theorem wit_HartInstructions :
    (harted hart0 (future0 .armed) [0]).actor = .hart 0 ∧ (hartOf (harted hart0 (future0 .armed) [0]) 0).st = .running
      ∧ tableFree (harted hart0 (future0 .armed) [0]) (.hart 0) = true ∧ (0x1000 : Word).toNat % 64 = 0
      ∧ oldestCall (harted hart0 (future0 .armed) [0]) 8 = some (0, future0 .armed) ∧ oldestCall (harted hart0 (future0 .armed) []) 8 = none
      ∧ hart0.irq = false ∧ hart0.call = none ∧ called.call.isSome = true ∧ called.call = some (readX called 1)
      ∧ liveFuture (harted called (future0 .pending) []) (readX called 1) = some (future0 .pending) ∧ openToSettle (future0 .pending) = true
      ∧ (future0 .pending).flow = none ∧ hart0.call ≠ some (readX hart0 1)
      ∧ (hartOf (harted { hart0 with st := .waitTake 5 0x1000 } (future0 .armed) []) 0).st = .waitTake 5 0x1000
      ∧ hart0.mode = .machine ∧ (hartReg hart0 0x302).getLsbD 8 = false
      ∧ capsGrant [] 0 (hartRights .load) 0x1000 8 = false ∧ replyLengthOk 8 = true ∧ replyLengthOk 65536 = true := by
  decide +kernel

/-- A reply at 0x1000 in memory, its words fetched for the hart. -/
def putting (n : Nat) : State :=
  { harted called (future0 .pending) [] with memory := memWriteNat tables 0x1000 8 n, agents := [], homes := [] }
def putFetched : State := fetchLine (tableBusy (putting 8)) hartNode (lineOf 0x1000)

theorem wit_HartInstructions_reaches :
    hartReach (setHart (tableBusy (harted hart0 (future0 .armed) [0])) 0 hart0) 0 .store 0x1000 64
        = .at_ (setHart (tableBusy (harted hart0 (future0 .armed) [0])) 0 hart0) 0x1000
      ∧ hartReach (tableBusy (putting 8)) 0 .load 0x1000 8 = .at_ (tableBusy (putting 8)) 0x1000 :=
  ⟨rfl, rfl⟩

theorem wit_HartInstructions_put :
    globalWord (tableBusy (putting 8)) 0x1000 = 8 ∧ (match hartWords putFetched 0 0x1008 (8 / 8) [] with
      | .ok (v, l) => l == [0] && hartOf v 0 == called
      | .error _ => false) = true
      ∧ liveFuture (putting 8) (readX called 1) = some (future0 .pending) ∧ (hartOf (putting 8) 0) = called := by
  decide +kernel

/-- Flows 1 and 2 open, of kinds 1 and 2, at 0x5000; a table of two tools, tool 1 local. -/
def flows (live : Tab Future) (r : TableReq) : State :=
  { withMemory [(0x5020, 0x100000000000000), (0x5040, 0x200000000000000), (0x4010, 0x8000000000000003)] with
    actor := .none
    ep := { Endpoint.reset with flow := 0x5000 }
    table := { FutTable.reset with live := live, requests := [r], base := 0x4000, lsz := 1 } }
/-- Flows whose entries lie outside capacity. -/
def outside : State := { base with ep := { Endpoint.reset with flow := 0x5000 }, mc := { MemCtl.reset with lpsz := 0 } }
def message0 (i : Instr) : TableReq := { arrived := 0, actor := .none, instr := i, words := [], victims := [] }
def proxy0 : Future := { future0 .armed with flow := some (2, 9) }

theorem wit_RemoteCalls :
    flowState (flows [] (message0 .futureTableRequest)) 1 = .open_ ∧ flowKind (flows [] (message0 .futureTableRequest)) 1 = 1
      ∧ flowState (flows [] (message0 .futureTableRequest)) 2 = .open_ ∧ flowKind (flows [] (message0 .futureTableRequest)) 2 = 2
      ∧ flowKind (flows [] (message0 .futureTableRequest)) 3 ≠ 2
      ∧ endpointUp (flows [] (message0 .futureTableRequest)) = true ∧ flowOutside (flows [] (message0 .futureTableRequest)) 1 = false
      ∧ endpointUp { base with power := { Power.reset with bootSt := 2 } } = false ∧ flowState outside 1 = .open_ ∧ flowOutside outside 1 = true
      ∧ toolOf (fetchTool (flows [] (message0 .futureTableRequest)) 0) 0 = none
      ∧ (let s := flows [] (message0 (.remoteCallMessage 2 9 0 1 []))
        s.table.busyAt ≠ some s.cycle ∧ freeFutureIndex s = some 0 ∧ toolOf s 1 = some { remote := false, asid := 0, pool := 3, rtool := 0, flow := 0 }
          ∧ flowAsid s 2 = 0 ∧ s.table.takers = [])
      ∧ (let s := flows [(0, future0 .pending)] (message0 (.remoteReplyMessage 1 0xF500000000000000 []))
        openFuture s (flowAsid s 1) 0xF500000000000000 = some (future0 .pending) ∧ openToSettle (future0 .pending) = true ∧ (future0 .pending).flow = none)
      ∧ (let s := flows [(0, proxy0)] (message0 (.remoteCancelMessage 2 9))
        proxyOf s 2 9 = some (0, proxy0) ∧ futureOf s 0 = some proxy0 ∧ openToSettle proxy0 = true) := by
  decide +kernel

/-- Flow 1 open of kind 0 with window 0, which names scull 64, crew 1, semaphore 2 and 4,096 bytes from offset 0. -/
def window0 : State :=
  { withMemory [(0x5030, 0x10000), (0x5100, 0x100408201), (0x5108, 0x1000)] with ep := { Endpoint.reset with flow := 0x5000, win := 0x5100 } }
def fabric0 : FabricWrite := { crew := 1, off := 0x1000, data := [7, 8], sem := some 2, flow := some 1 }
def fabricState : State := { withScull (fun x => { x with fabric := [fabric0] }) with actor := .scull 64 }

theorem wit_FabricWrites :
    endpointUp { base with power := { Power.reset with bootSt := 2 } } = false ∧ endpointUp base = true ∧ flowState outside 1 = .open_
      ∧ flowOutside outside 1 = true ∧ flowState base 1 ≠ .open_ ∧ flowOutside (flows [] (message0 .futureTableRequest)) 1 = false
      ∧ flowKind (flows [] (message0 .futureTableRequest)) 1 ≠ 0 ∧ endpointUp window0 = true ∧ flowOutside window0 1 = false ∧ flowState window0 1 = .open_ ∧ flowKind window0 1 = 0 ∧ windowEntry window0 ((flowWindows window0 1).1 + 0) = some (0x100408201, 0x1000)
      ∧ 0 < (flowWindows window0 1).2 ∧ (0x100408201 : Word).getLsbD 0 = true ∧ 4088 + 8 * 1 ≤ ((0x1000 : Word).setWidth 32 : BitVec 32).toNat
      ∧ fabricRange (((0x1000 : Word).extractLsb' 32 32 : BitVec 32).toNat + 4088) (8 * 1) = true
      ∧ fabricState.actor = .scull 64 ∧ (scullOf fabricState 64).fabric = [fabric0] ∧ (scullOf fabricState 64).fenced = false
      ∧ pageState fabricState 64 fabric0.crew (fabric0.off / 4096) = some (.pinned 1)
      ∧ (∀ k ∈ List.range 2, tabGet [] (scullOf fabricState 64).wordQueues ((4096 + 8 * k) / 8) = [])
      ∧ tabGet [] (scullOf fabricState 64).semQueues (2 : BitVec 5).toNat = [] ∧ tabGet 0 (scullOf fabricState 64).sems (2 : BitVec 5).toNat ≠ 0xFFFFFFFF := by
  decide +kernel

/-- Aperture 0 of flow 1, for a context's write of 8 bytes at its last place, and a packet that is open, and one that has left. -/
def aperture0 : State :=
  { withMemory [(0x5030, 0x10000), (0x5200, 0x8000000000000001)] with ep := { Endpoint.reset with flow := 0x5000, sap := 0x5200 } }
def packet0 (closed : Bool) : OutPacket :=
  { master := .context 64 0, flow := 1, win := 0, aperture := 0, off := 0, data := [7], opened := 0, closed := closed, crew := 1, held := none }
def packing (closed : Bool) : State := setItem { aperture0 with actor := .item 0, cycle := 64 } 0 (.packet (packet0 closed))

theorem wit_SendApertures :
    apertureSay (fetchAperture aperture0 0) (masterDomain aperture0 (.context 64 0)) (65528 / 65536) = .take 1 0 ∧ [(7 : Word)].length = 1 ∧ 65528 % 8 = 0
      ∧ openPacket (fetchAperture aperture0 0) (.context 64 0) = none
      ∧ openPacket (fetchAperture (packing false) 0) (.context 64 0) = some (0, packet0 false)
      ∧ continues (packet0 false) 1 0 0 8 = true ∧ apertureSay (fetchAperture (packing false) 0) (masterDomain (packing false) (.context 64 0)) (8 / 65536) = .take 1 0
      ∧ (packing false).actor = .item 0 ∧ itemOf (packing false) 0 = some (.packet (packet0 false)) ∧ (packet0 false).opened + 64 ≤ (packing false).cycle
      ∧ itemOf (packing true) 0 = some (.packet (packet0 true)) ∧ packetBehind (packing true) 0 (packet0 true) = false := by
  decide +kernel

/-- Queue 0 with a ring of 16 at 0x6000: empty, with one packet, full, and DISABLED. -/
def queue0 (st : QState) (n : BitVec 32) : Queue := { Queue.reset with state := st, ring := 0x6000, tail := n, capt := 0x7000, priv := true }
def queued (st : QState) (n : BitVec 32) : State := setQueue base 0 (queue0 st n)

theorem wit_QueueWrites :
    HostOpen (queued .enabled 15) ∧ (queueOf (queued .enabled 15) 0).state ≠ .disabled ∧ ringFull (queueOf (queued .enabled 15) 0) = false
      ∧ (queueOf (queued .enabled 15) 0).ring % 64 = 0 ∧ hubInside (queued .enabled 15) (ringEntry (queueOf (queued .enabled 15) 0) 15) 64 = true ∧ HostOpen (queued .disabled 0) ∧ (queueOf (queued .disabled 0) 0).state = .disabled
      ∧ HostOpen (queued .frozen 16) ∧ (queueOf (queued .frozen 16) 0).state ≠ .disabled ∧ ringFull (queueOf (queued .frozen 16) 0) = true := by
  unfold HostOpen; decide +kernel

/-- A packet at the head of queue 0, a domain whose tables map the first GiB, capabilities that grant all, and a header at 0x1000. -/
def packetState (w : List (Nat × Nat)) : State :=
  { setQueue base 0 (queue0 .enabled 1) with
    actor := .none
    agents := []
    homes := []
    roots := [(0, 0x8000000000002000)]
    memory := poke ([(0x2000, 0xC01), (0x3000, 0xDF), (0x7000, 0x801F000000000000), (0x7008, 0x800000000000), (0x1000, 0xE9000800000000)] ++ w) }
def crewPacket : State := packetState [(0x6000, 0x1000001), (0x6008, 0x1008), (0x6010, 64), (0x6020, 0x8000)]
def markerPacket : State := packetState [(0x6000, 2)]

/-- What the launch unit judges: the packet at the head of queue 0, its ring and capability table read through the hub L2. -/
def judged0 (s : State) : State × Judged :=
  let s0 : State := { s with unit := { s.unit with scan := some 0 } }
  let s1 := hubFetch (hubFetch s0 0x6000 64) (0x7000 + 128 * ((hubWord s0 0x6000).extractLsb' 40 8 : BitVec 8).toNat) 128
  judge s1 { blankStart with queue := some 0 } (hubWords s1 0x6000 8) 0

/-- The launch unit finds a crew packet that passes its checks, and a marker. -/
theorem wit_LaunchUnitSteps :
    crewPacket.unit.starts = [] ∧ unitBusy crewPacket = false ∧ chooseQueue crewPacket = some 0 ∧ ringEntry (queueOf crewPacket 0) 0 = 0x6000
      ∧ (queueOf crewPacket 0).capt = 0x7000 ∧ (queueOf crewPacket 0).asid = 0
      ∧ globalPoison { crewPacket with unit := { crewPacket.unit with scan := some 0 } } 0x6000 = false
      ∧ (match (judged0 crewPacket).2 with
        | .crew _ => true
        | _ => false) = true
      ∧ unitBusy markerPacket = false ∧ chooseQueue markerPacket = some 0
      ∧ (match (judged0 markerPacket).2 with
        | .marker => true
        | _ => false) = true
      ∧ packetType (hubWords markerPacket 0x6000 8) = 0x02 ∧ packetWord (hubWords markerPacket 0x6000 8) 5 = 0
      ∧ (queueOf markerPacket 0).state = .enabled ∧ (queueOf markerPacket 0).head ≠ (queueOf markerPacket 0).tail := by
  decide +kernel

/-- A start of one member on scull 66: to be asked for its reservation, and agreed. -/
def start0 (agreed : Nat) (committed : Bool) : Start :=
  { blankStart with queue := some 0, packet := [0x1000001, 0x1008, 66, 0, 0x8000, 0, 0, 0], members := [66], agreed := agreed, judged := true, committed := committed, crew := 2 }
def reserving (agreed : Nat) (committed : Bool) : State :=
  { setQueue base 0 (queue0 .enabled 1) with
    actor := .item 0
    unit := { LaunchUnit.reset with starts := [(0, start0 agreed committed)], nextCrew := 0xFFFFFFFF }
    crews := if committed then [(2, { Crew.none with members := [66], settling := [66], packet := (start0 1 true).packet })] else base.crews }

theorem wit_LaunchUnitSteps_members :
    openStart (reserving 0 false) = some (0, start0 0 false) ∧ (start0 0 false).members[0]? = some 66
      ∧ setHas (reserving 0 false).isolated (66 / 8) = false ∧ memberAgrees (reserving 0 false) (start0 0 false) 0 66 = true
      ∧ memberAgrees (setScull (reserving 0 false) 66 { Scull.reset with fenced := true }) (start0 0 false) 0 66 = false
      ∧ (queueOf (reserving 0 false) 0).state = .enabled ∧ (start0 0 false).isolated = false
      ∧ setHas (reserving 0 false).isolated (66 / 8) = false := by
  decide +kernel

● **Work order**
From the records above, copy each line in which the string "tables" occurs.

● **Reply to the exercise**
  { harted called (future0 .pending) [] with memory := memWriteNat tables 0x1000 8 n, agents := [], homes := [] }
/-- A packet at the head of queue 0, a domain whose tables map the first GiB, capabilities that grant all, and a header at 0x1000. -/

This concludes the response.